Fighting has escalated in eastern Afghanistan as Afghan and coalition forces step up their attacks on insurgents along the Pakistan border and militants retaliate with attacks on pro-government forces, including a bomb blast yesterday that killed three Afghan policemen.
Ahmad Zia Abdulzai, a spokesman for the governor of Nangarhar Province, said the three policemen were killed by a bomb that was placed on a bus.
The bus was transporting Afghan policemen and trainees to a training academy in the provincial capital of Jalalabad. Six others on the bus were wounded in the explosion, Abdulzai said.
Afghanistan’s spring fighting season is expected to be in full force by the end of this month.
Before winter set in, tens of thousands of US and NATO reinforcements routed the Taliban from their strongholds, captured leading figures and destroyed weapons caches.

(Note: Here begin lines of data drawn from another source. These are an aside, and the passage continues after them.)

-- ==== Sys2Proof/Laws/Service.lean ====
section
/-! SUPPORT. The bytes of the service link (R177 to R179). -/

namespace Sys2Proof.Machine

/-- A byte that comes in an open session between two commands, within 10 s of the byte before, is a command byte. -/
theorem linkByte_of_open {s : State} (b : Byte) (ho : s.svl.session = .opened) (hr : s.svl.receiving = [])
    (hk : s.svl.skipping = false) (ht : since s.nowMs s.svl.lastByte < 10000) :
    linkByte s b = commandByte b (s.withSvl { s.svl with lastByte := s.nowMs }) := by
  have hs : ({ (settleSilence s).svl with lastByte := (settleSilence s).nowMs } : Svl) = { s.svl with lastByte := s.nowMs } ∧
      settleSilence s = s.withSvl (settleSilence s).svl := by
    have he : sessionExpired s = false := by simp [sessionExpired, Svl.silentFor, ht]
    unfold settleSilence
    rw [he]
    by_cases h : s.svl.silentFor 100 s.nowMs = true
    · simp only [h, if_true, Bool.false_eq_true, if_false]
      refine ⟨?_, rfl⟩
      simp only [State.withSvl_svl, State.withSvl_nowMs, Svl.dropCommand, hr, hk]
    · simp only [h, Bool.false_eq_true, if_false, true_and]
      rfl
  unfold linkByte
  dsimp only
  rw [hs.1, hs.2]
  simp only [sessionByte, State.withSvl_svl, ho, openByte, hk, hr, Bool.false_eq_true, if_false]
  rfl

/-- A byte at the very moment of the byte before, in an open session: nothing has fallen silent. -/
theorem linkByte_at_once {s : State} (b : Byte) (ho : s.svl.session = .opened) (ht : s.svl.lastByte = s.nowMs) :
    linkByte s b = openByte b s := by
  have hs : settleSilence s = s := by
    have he : sessionExpired s = false := by simp [sessionExpired, Svl.silentFor, ht, since]
    have hn : s.svl.silentFor 100 s.nowMs = false := by simp [Svl.silentFor, ht, since]
    simp [settleSilence, he, hn]
  have hw : s.withSvl { s.svl with lastByte := s.nowMs } = s := by rw [← ht]; rfl
  unfold linkByte
  dsimp only
  rw [hs, hw, sessionByte, ho]

/-- The argument bytes of a LOAD_BUFFER but for the last are kept. -/
theorem linkBytes_keep (args pre : List Byte) (s : State) (ho : s.svl.session = .opened) (ht : s.svl.lastByte = s.nowMs)
    (hk : s.svl.skipping = false) (hr : s.svl.receiving = 0x43 :: pre) (hl : pre.length + args.length ≤ 64) :
    linkBytes args s = s.withSvl { s.svl with receiving := 0x43 :: (pre ++ args) } := by
  induction args generalizing pre s with
  | nil =>
    rw [List.append_nil, ← hr]
    rfl
  | cons b l ih =>
    rw [List.length_cons] at hl
    have hb : linkByte s b = keepReceiving (0x43 :: (pre ++ [b])) s := by
      rw [linkByte_at_once b ho ht, openByte, hk, hr]
      simp only [Bool.false_eq_true, if_false, argumentByte]
      rw [if_neg (by decide), if_neg (by decide), if_pos (by omega)]
    have hf : linkBytes (b :: l) s = linkBytes l (linkByte s b) := rfl
    rw [hf, hb, ih (pre ++ [b]) (keepReceiving (0x43 :: (pre ++ [b])) s) ho ht hk rfl (by simp; omega)]
    simp only [keepReceiving, State.withSvl_svl, State.withSvl_withSvl, List.append_assoc, List.cons_append, List.nil_append]

/-- A whole LOAD_BUFFER in an open session is carried out at its last byte. -/
theorem linkBytes_loadBuffer {s : State} (page : Byte) (content : List Byte) (hc : content.length = 64)
    (ho : s.svl.session = .opened) (hr : s.svl.receiving = []) (hk : s.svl.skipping = false)
    (ht : since s.nowMs s.svl.lastByte < 10000) :
    linkBytes (0x43 :: page :: content) s = loadBuffer page content (s.withSvl { s.svl with lastByte := s.nowMs }) := by
  have hcmd : linkByte s 0x43 = keepReceiving [0x43] (s.withSvl { s.svl with lastByte := s.nowMs }) := by
    rw [linkByte_of_open _ ho hr hk ht]
    rfl
  rcases List.eq_nil_or_concat content with h | ⟨l, b, h⟩
  · subst h
    simp at hc
  · rw [List.concat_eq_append] at h
    subst h
    have hl : l.length = 63 := by simpa using hc
    have hf : linkBytes (0x43 :: page :: (l ++ [b])) s = linkByte (linkBytes (page :: l) (linkByte s 0x43)) b := by
      simp [linkBytes, List.foldl_append]
    rw [hf, hcmd, linkBytes_keep (page :: l) [] (keepReceiving [0x43] (s.withSvl { s.svl with lastByte := s.nowMs })) ho rfl hk rfl
      (by simp [hl]), linkByte_at_once b (by exact ho) rfl]
    simp only [openByte, State.withSvl_svl, hk, keepReceiving, Bool.false_eq_true, if_false, argumentByte]
    rw [if_neg (by decide), if_neg (by decide), if_neg (by simp [hl])]
    simp [hr]

/-- A page's worth of 64 bytes is those bytes. -/
theorem pageBytes_of_length {l : List Byte} (h : l.length = 64) : pageBytes l = l := by
  apply List.ext_getElem
  · simp [pageBytes, h]
  · intro n h1 h2
    simp [pageBytes, List.getD_eq_getElem?_getD, List.getElem?_eq_getElem h2]

end Sys2Proof.Machine
end

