/-! ### The entry heard longest ago (R50) -/

/-- Among entries in ascending station number the one heard longest ago, the lowest station among equals, is found. -/
theorem oldestHeard_of_longest {now : Ms} {l : List PeerEntry} {q : PeerEntry}
    (order : (l.map PeerEntry.station).Pairwise (· < ·)) (mem : q ∈ l)
    (longest : ∀ e ∈ l, since now e.lastHeard < since now q.lastHeard ∨ (e.lastHeard = q.lastHeard ∧ q.station ≤ e.station)) :
    oldestHeard now l = some q := by
  induction l with
  | nil => cases mem
  | cons e l ih =>
    rw [List.map_cons, List.pairwise_cons] at order
    obtain ⟨first, order⟩ := order
    rw [oldestHeard]
    rcases List.mem_cons.1 mem with rfl | later
    · cases tail : oldestHeard now l with
      | none => rfl
      | some r =>
        have heard : since now r.lastHeard ≤ since now q.lastHeard := by
          rcases longest r (List.mem_cons_of_mem _ (mem_of_oldestHeard tail)) with less | ⟨same, -⟩
          · exact less.le
          · rw [same]
        exact if_neg (by omega)
    · rw [ih order later fun r mem => longest r (List.mem_cons_of_mem _ mem)]
      have before : e.station < q.station := first _ (List.mem_map_of_mem later)
      rcases longest e List.mem_cons_self with less | ⟨-, lower⟩
      · exact if_pos less
      · omega

/-! ### What the peer table makes of an entry (R48 to R50) -/

section
variable {c : Settings} {e q : PeerEntry} {now : Ms} {p : Ptb}

theorem enroll_of_known (known : ∃ q ∈ p.entries, q.station = e.station) :
    p.enroll c e now = { p with entries := p.entries.map fun q => if q.station = e.station then e else q } := by
  unfold Ptb.enroll
  exact if_pos (knows_iff.2 known)

theorem enroll_of_room (unknown : ¬ ∃ q ∈ p.entries, q.station = e.station) (room : p.entries.length < 24) :
    p.enroll c e now = { p with entries := insertPeer e p.entries } := by
  unfold Ptb.enroll
  rw [if_neg (knows_iff.not.2 unknown), if_pos room]

theorem enroll_of_full (unknown : ¬ ∃ q ∈ p.entries, q.station = e.station) (full : 24 ≤ p.entries.length)
    (oldest : oldestHeard now p.entries = some q) :
    p.enroll c e now = if q.fresh c now then p.raiseOverflow
      else { p with entries := insertPeer e (p.entries.filter fun r => decide (r.station ≠ q.station)) } := by
  unfold Ptb.enroll
  rw [if_neg (knows_iff.not.2 unknown), if_neg (by omega), oldest]

end

theorem takeDigest_of_none {c : Settings} {t : Telegram} {s : State} (bad : parseDigest t.feeder t.body = none) :
    takeDigest c t s = s := by
  rw [takeDigest, bad]

theorem takeDigest_of_some {c : Settings} {t : Telegram} {s : State} {gs : List GroupEntry}
    (parsed : parseDigest t.feeder t.body = some gs) :
    takeDigest c t s = s.withPtb (s.ptb.enroll c (peerOf t.source t.feeder s.nowMs gs) s.nowMs) := by
  rw [takeDigest, parsed]

end Sys2Proof.Machine

namespace Sys2Proof.Proofs

open Sys2Proof Sys2Proof.Machine

/-- Settles O40: the parser reads each five bytes by themselves; the entry they make is placed as the three cases of the table say. -/
theorem digestsUpdateAdmitOrOverflow : Obligations.DigestsUpdateAdmitOrOverflow := by
  refine ⟨fun feeder body => ⟨⟨?_, fun sound => ?_⟩, fun gs parsed => ?_⟩, fun c t s => ⟨takeDigest_of_none, fun gs parsed => ?_⟩⟩
  · rintro ⟨gs, parsed⟩
    exact (parseDigest_iff_bytes.1 parsed).1
  · exact ⟨_, parseDigest_iff_bytes.2 ⟨sound, rfl⟩⟩
  · obtain ⟨-, rfl⟩ := parseDigest_iff_bytes.1 parsed
    refine ⟨by simp, fun k inside => ?_⟩
    rw [List.getElem?_map, List.getElem?_range inside]
    rfl
  · dsimp only
    rw [takeDigest_of_some parsed, State.withPtb_ptb]
    refine ⟨rfl, fun known => enroll_of_known known, fun unknown room => ?_, fun unknown full order q mem longest => ?_⟩
    · rw [enroll_of_room unknown room]
      exact ⟨rfl, station_insertPeer _ _⟩
    · rw [enroll_of_full unknown full (oldestHeard_of_longest (ascending_iff.1 order) mem longest)]
      refine ⟨fun fresh => ?_, fun stale => ?_⟩
      · rw [if_pos (fresh_iff.2 fresh)]
        rfl
      · rw [if_neg (fresh_iff.not.2 stale)]
        exact ⟨rfl, station_insertPeer _ _⟩

end Sys2Proof.Proofs
end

The militants responded with high-profile attacks across the nation.
What remains unknown is how strong the Taliban will prove to be as the fighting gears up in what could be a defining year in the nearly decade-old war.
In other incidents in the east, two Afghan men were killed and four other people — three women and a child — were wounded yesterday when their van struck a roadside mine in Dih Yak District, Ghazni Province, said Sher Khan Yousefzai, the top local official in neighboring Andar District.
A French soldier was killed and nine wounded when their armored vehicle struck a road side bomb on Wednesday in Kapisa Province, the French defense ministry said.
Also, 17 insurgents, including foreign fighters, were killed on Tuesday in Kunar Province by Afghan and coalition forces searching for a senior leader of the al-Qaeda network, NATO said late on Wednesday.
The al-Qaeda leader commanded insurgents and directed the purchase of equipment used to attack pro-government forces in the border region, the coalition said.
NATO also said a Haqqani operator was captured on Wednesday in Tere Zayi District of Khost Province, and that several suspected insurgents were detained in the provincial capital of Khost. It said the individuals had been conducting military training and developing a compound linked to al-Qaeda leaders based in Pakistan.